1. ## Trigonometric Function

Hello, I need help on this question:

Find the value, or values, of x for which $4sinhx - 3coshx = 5$ giving your answer, or answers, to 3 significant figures.

2. Originally Posted by Air
Hello, I need help on this question:

Find the value, or values, of x for which $4sinhx - 3coshx = 5$ giving your answer, or answers, to 3 significant figures.

There are a couple of ways. Here's one that uses the basic definitions:
$4sinh(x) - 3cosh(x) = 5$

$4 \cdot \frac{e^x - e^{-x}}{2} - 3 \cdot \frac{e^x + e^{-x}}{2} = 5$

Now for a little grouping work:
$2(e^x - e^{-x}) - \frac{3}{2}(e^x + e^{-x}) = 5$

$\left ( 2 - \frac{3}{2} \right ) e^x + \left (-2 - \frac{3}{2} \right ) = 5$

$\frac{1}{2}e^x - \frac{7}{2}e^{-x} = 5$

Multiply both sides by $2e^x$:
$e^{2x} - 7 = 10e^x$

$e^{2x} - 10e^x - 7 = 0$

This is a quadratic in $e^x$ so you can finish this. If that is hard for you to see then:

Let $y = e^x$. The equation becomes:
$y^2 - 10y - 7 = 0$

Solve this with the quadratic formula (or completing the square) then take the natural log of it to get x.

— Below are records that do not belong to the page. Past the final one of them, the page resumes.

/-- The peer's drive of SDA after ticks without reset is that of the last of them. -/
theorem runs_sdaP {n : Nat} {s t : State} (h : Runs (n + 1) s t) (hr : s.noResetFor (n + 1)) :
    t.sdaP = (s.envAt n).sdaP := by
  obtain ⟨u, hu, hs⟩ := run_succ_last h
  have henv : u.envAt 0 = s.envAt n := runs_envAt hu 0
  rw [step_sdaP hs (by rw [henv]; exact hr n (by omega)), henv]

/-- A START or STOP condition needs the master's clock released and SDA changed (41_i2c_protocol.md R169). -/
theorem no_busCondition {t u : State} (h : t.i2cm.sclO = true → t.sdaLine = u.sdaLine) :
    startCondition t u = false ∧ stopCondition t u = false := by
  cases hscl : t.i2cm.sclO with
  | false => simp [startCondition, stopCondition, State.sclLine, hscl]
  | true => cases hsda : u.sdaLine <;> simp [startCondition, stopCondition, h hscl, hsda]

/-- Settles O19: with the peer off SDA a condition needs the master to move SDA, which it does only at a micro-step, and then
its clock is low. The clock is low before the first tick, where the peer may still have held SDA. -/
theorem clockLowCommandsMakeNoBusCondition : Obligations.ClockLowCommandsMakeNoBusCondition := by
  intro i s₀ s₁ s t u m hi hb hlow hex hs hm hr hpeer hrun hstep
  obtain ⟨op, arg, steps, hmoves, hexec⟩ := exec_byteOrAck hi
  have hi2cm := i2cm_of_issued hexec hb hex hs
  have hfresh : I2cm.Fresh s.i2cm := by rw [hi2cm]; exact fresh_acceptI2cm ..
  have hsteps : s.i2cm.steps = steps := by rw [hi2cm]; rfl
  have hscl : s.i2cm.sclO = false := by rw [hi2cm]; exact hlow
  obtain ⟨htsteps, hlines⟩ := runs_i2cm_lines hfresh hm (fun j hj => hr j (by omega)) hrun
  have henv : t.envAt 0 = s.envAt m := runs_envAt hrun 0
  have hreset : (t.envAt 0).reset = false := by rw [henv]; exact hr m (by omega)
  refine no_busCondition fun hup => ?_
  have hbefore : t.sdaP = true := by
    cases m with
    | zero => cases hrun; exact absurd (hscl.symm.trans hup) nofun
    | succ p => exact (runs_sdaP hrun fun j hj => hr j (by omega)).trans (hpeer p (by omega))
  have hafter : u.sdaP = true := by rw [step_sdaP hstep hreset, henv]; exact hpeer m (le_refl m)
  have hmaster : u.i2cm.sdaO = t.i2cm.sdaO := by
    by_contra hne
    obtain ⟨-, -, -, -, hevent, -⟩ := resultsChangeOnlyAtTheirEvents t u hstep hreset
    obtain ⟨-, -, hop⟩ := hevent hne
    rw [htsteps, hsteps] at hop
    rw [hsteps, hscl] at hlines
    have hdown := clockLow_of_movesSdaOnlyClockLow (x := (false, s.i2cm.sdaO)) hmoves hop
    rw [← hlines] at hdown
    exact absurd (hup.symm.trans hdown) nofun
  rw [State.sdaLine, State.sdaLine, hmaster, hbefore, hafter]

end Sys2Proof.Machine

namespace Sys2Proof.Machine

/-! The axis readings of the sensor client (42_sensor_client.md R196): the pair of bytes as a pattern, and its signed reading. -/

/-- A pattern below 2^15 reads as itself, any other as itself less 2^16 (00_scope.md R11). -/
theorem signed16_eq (v : Half) :
    signed16 v = if v.toNat < 32768 then (v.toNat : Int) else (v.toNat : Int) - 65536 := by
  rw [signed16, BitVec.toInt_eq_toNat_cond]
  split <;> split <;> omega

/-- The pair of bytes fills the halfword without overflow. -/
theorem axisPattern_toNat (hi lo : Byte) :
    (BitVec.ofNat 16 (256 * hi.toNat + lo.toNat)).toNat = 256 * hi.toNat + lo.toNat := by
  have hhi := hi.isLt
  have hlo := lo.isLt
  rw [BitVec.toNat_ofNat, Nat.mod_eq_of_lt (by omega)]

/-- The sign of an axis reading is the top bit of its high byte: whatever the low byte, the pattern reaches 2^15 when the
high byte reaches 128. -/
theorem axisValue_eq (hi lo : Byte) : axisValue hi lo
    = if hi.toNat < 128 then (256 * hi.toNat + lo.toNat : Int) else (256 * hi.toNat + lo.toNat : Int) - 65536 := by
  have hlo := lo.isLt
  have hsign : 256 * hi.toNat + lo.toNat < 32768 ↔ hi.toNat < 128 := by omega
  simp only [axisValue, signed16_eq, axisPattern_toNat, hsign, Nat.cast_add, Nat.cast_mul, Nat.cast_ofNat]

/-- Settles O56: the general reading, and the three worked values of R196 as instances of it. -/
theorem axisValueIsTwosComplement : Obligations.AxisValueIsTwosComplement :=
  ⟨axisValue_eq, axisValue_eq 0x80 0x00, axisValue_eq 0x7F 0xFF, axisValue_eq 0x00 0x01⟩

end Sys2Proof.Machine

namespace Sys2Proof.Machine

/-! The FLC's acceptance of a command, how long it stays busy, and the persistent store's Save and Clear, which are guarded
FLC commands one after another. -/

/-! ### Acceptance -/

/-- UNLOCK and LOCK of an idle FLC (43_flash.md R214, R215). -/
theorem issueLock_idle (lock : Bool) (s : State) (hb : s.flc.busy = false) :
    issueLock lock s = (s.setFlc { s.flc with locked := lock }).respond .written := by
  simp [issueLock, hb]

/-- Settles O22. -/
theorem unlockAndLockActAtOnce : Obligations.UnlockAndLockActAtOnce := fun s hb =>
  ⟨congrArg Host.Outcome.next (issueLock_idle false s hb), congrArg Host.Outcome.next (issueLock_idle true s hb)⟩

/-- Settles O23: the address of ERASE_PAGE passes its check, and ERASE_ALL has none. -/
theorem erasesAreAccepted : Obligations.ErasesAreAccepted := by
  intro s hb hl
  refine ⟨fun hlo hhi hpage => ?_, ?_⟩
  · have hok := (erasePageAddrOk_iff s.par s.flc.addr.toNat).2 ⟨hlo, hhi, hpage⟩
    exact congrArg Host.Outcome.next (issueFlc_accepted opErasePage _ s hb hl hok rfl)
  · exact congrArg Host.Outcome.next (issueFlc_accepted opEraseAll _ s hb hl rfl rfl)

theorem State.erasedAt_zero (s : State) (a : Nat) : s.erasedAt 0 a = true := rfl

theorem State.erasedAt_succ (s : State) (n a : Nat) :
    s.erasedAt (n + 1) a = (decide (s.byteAt a = s.par.erasedByte) && s.erasedAt n (a + 1)) :=
  congrArg (· && s.erasedAt n (a + 1)) (beq_eq_decide ..)

/-- Settles O24: the address passes the command's check, and `pg_fail` says byte by byte that the target is not erased. -/
theorem programsAreAccepted : Obligations.ProgramsAreAccepted := by
  intro s hb hl hlo
  refine ⟨fun halign hhi => ?_, fun halign hhi => ?_⟩
  · have hok := (progHalfAddrOk_iff s.par s.flc.addr.toNat).2 ⟨halign, hlo, hhi⟩
    refine congrArg Host.Outcome.next (issueFlc_accepted opProgHalf _ s hb hl hok ?_)
    simp [State.erasedAt_succ, State.erasedAt_zero, Nat.add_assoc]
  · have hok := (progWordAddrOk_iff s.par s.flc.addr.toNat).2 ⟨halign, hlo, hhi⟩
    refine congrArg Host.Outcome.next (issueFlc_accepted opProgWord _ s hb hl hok ?_)
    simp [State.erasedAt_succ, State.erasedAt_zero, Nat.add_assoc]

/-! ### The duration -/

/-- Settles O31: `m` ticks on, `remaining - m` ticks are left, and the unit finishes in the last of them. -/
theorem flcBusyLastsItsDuration : Obligations.FlcBusyLastsItsDuration := by
  intro s t m hb hm hr h
  obtain ⟨hbusy, -, -, -, -, -, hrem, hmem, hun, -⟩ := runs_flc hb hm hr h
  refine ⟨hmem, hun, ?_⟩
  rcases unitsTick_flc_cases t with ⟨hidle, -⟩ | ⟨-, hleft, hf⟩ | ⟨-, hlast, hf⟩
  · exact absurd (hbusy.symm.trans hidle) nofun
  · rw [hf, decide_eq_true (by omega)]
    exact hbusy
  · rw [hf, decide_eq_false (by omega)]
    rfl

/-! ### Programming the slots of an erased page -/

/-- In machine `t` the first `i` of the halfwords `vs` stand in the slots from address `a` on; every byte but theirs
and the `n` bytes after them is that of machine `s`. -/
structure SlotsFilled (a : Nat) (vs : List Half) (i n : Nat) (s t : State) : Prop where
  filled : ∀ j (h : j < vs.length), j < i → t.halfAt (a + 2 * j) = vs[j]
  kept : ∀ b, (b < a ∨ a + 2 * i + n ≤ b) → t.byteAt b = s.byteAt b

/-- The first slot, and then the others. -/
theorem SlotsFilled.cons {a i n : Nat} {v : Half} {vs : List Half} {s t u : State} (hv : t.halfAt a = v)
    (ht : ∀ b, (b < a ∨ a + 2 ≤ b) → t.byteAt b = s.byteAt b) (h : SlotsFilled (a + 2) vs i n t u) :
    SlotsFilled a (v :: vs) (i + 1) n s u := by
  refine ⟨fun j hj hji => ?_, fun b hb => ?_⟩
  · cases j with
    | zero =>
      rw [Nat.mul_zero, Nat.add_zero, State.halfAt, h.kept a (by omega), h.kept (a + 1) (by omega)]
      exact hv
    | succ j =>
      rw [show a + 2 * (j + 1) = a + 2 + 2 * j by omega, List.getElem_cons_succ]
      exact h.filled j _ (by omega)
  · rw [h.kept b (by omega), ht b (by omega)]

/-- A byte pair that holds a halfword little-endian reads as that halfword (20_memory.md R86). -/
theorem State.halfAt_of_bytes {t : State} {a : Nat} {v : Half} (h0 : t.byteAt a = BitVec.ofNat 8 v.toNat)
    (h1 : t.byteAt (a + 1) = BitVec.ofNat 8 (v.toNat / 256)) : t.halfAt a = v := by
  have hv := v.isLt
  apply BitVec.eq_of_toNat_eq
  have hlow : (BitVec.ofNat 8 v.toNat).toNat < 2 ^ 8 := BitVec.isLt _
  rw [State.halfAt, h0, h1, BitVec.toNat_append, ← Nat.shiftLeft_add_eq_or_of_lt hlow, Nat.shiftLeft_eq]
  simp only [BitVec.toNat_ofNat]
  omega

/-- The address of a slot of the window fits the bus (20_memory.md R80, 44_persistent_store.md R250). -/
theorem slotAddr_toNat {p : Params} (hp : p.ok = true) {base k : Nat} (h : base + 2 * k < p.flashBase + p.flashSize) :
    (slotAddr base k).toNat = base + 2 * k := by
  have hfits := ((Params.ok_iff p).1 hp).flashFits
  rw [slotAddr, BitVec.toNat_ofNat, Nat.mod_eq_of_lt (by omega)]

For reference I got $x \approx 2.3662$.

-Dan

3. Hello, Air!

Solve: . $4\sinh x - 3\cosh x \:= \:5$ . to 3 significant figures.
I would use the defintions of $\sinh x$ and $\cosh x$

. . $4\overbrace{\left(\frac{e^x - e^{-x}}{2}\right)}^{\sinh x} \:-\; 3\overbrace{\left(\frac{e^x + e^{-x}}{2}\right)}^{\cosh x} \;=\;5$

Multiply by 2: . $4(e^x-e^{-x}) - 3(e^x+e^{-x}) \:=\:10$

This simplifies to: . $e^x - 10 - 7e^{-x} \:=\:0$

Multiply by $e^x\!:\;\;e^{2x} - 10e^x - 7 \:=\:0 \quad\Rightarrow\quad(e^x)^2 - 10(e^x) - 7 \:=\:0$ . . . a quadratic

Quadratic Formula: . $e^x \;=\;\frac{10 \pm\sqrt{10^2 - 4(1)(-7)}}{2(1)} \;=\;\frac{10 \pm\sqrt{128}}{2}\;=\;\frac{10 \pm8\sqrt{2}}{2}$

Therefore: . $e^x \:=\:5 + 4\sqrt{2}\quad\Rightarrow\quad x \;=\;\ln(5 + 4\sqrt{2}) \;\approx\;2.37$

4. Originally Posted by Soroban
Hello, Air!

I would use the defintions of $\sinh x$ and $\cosh x$

. . $4\overbrace{\left(\frac{e^x - e^{-x}}{2}\right)}^{\sinh x} \:-\; 3\overbrace{\left(\frac{e^x + e^{-x}}{2}\right)}^{\cosh x} \;=\;5$

Multiply by 2: . $4(e^x-e^{-x}) - 3(e^x+e^{-x}) \:=\:10$

This simplifies to: . $e^x - 10 - 7e^{-x} \:=\:0$

Multiply by $e^x\!:\;\;e^{2x} - 10e^x - 7 \:=\:0 \quad\Rightarrow\quad(e^x)^2 - 10(e^x) - 7 \:=\:0$ . . . a quadratic

Quadratic Formula: . $e^x \;=\;\frac{10 \pm\sqrt{10^2 - 4(1)(-7)}}{2(1)} \;=\;\frac{10 \pm\sqrt{128}}{2}\;=\;\frac{10 \pm8\sqrt{2}}{2}$

Therefore: . $e^x \:=\:5 + 4\sqrt{2}\quad\Rightarrow\quad x \;=\;\ln(5 + 4\sqrt{2}) \;\approx\;2.37$

Edit: Too fast for me, Dan!

5. Originally Posted by Soroban
Edit: Too fast for me, Dan!
Yeah, but you make fewer mistakes than I do. I'm always happy when I see that I got the same answer you did.

-Dan